> **What to work on**
Please repeat exactly the lines below from the one containing "def execFleD (k" down to the one containing "def execFcvtDL (k", both included, and nothing else.

> **Records drawn from a dataset**

^^^^^^^^

-- ==== Sys2Proof/Machine/ScalarFp.lean ====
section
/-!
DEFINITION. Scalar binary64 arithmetic (R87 to R89): no flag, no trap, one rounding with RNE.
-/
namespace Sys2Proof.Machine

/-- A binary word with `x[d] := f (x[a], x[b])` on bit patterns (R88). -/
def fscWord (i : Instr) (k : Tk) (d a b : Reg) (s : State) (f : Nat → Nat → Nat) : Out :=
  regWord i k d s (fun t => wnat (f (t.rd a).toNat (t.rd b).toNat))

def execFaddD (k : Tk) (d a b : Reg) (s : State) : Out := fscWord (.faddD k d a b) k d a b s fmt64.addF
def execFsubD (k : Tk) (d a b : Reg) (s : State) : Out := fscWord (.fsubD k d a b) k d a b s fmt64.subF
def execFmulD (k : Tk) (d a b : Reg) (s : State) : Out := fscWord (.fmulD k d a b) k d a b s fmt64.mulF
def execFdivD (k : Tk) (d a b : Reg) (s : State) : Out := fscWord (.fdivD k d a b) k d a b s fmt64.divF
def execFminD (k : Tk) (d a b : Reg) (s : State) : Out := fscWord (.fminD k d a b) k d a b s fmt64.minNum
def execFmaxD (k : Tk) (d a b : Reg) (s : State) : Out := fscWord (.fmaxD k d a b) k d a b s fmt64.maxNum
def execFeqD (k : Tk) (d a b : Reg) (s : State) : Out :=
  fscWord (.feqD k d a b) k d a b s (fun a b => (fmt64.eq a b).toNat)
def execFltD (k : Tk) (d a b : Reg) (s : State) : Out :=
  fscWord (.fltD k d a b) k d a b s (fun a b => (fmt64.lt a b).toNat)
def execFleD (k : Tk) (d a b : Reg) (s : State) : Out :=
  fscWord (.fleD k d a b) k d a b s (fun a b => (fmt64.le a b).toNat)

/-- `fsqrt.d` (R88). -/
def execFsqrtD (k : Tk) (d a : Reg) (s : State) : Out :=
  regWord (.fsqrtD k d a) k d s (fun t => wnat (fmt64.rne (fmt64.dec (t.rd a).toNat).sqrt))

/-- `fcvt.d.l`: a signed integer to binary64 (R88). -/
def execFcvtDL (k : Tk) (d a : Reg) (s : State) : Out :=
  regWord (.fcvtDL k d a) k d s (fun t => wnat (fmt64.rne (FV.ofInt (t.rd a).toInt)))

/-- `fcvt.l.d`: toward zero, saturating; a NaN gives 0 (R89). -/
def execFcvtLD (k : Tk) (d a : Reg) (s : State) : Out :=
  regWord (.fcvtLD k d a) k d s (fun t => BitVec.ofInt 64 ((fmt64.dec (t.rd a).toNat).toSat 64 .rtz))

end Sys2Proof.Machine
end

^^^^^^^^

> **Answer space**
def execFleD (k : Tk) (d a b : Reg) (s : State) : Out :=
  fscWord (.fleD k d a b) k d a b s (fun a b => (fmt64.le a b).toNat)

/-- `fsqrt.d` (R88). -/
def execFsqrtD (k : Tk) (d a : Reg) (s : State) : Out :=
  regWord (.fsqrtD k d a) k d s (fun t => wnat (fmt64.rne (fmt64.dec (t.rd a).toNat).sqrt))

/-- `fcvt.d.l`: a signed integer to binary64 (R88). -/
def execFcvtDL (k : Tk) (d a : Reg) (s : State) : Out :=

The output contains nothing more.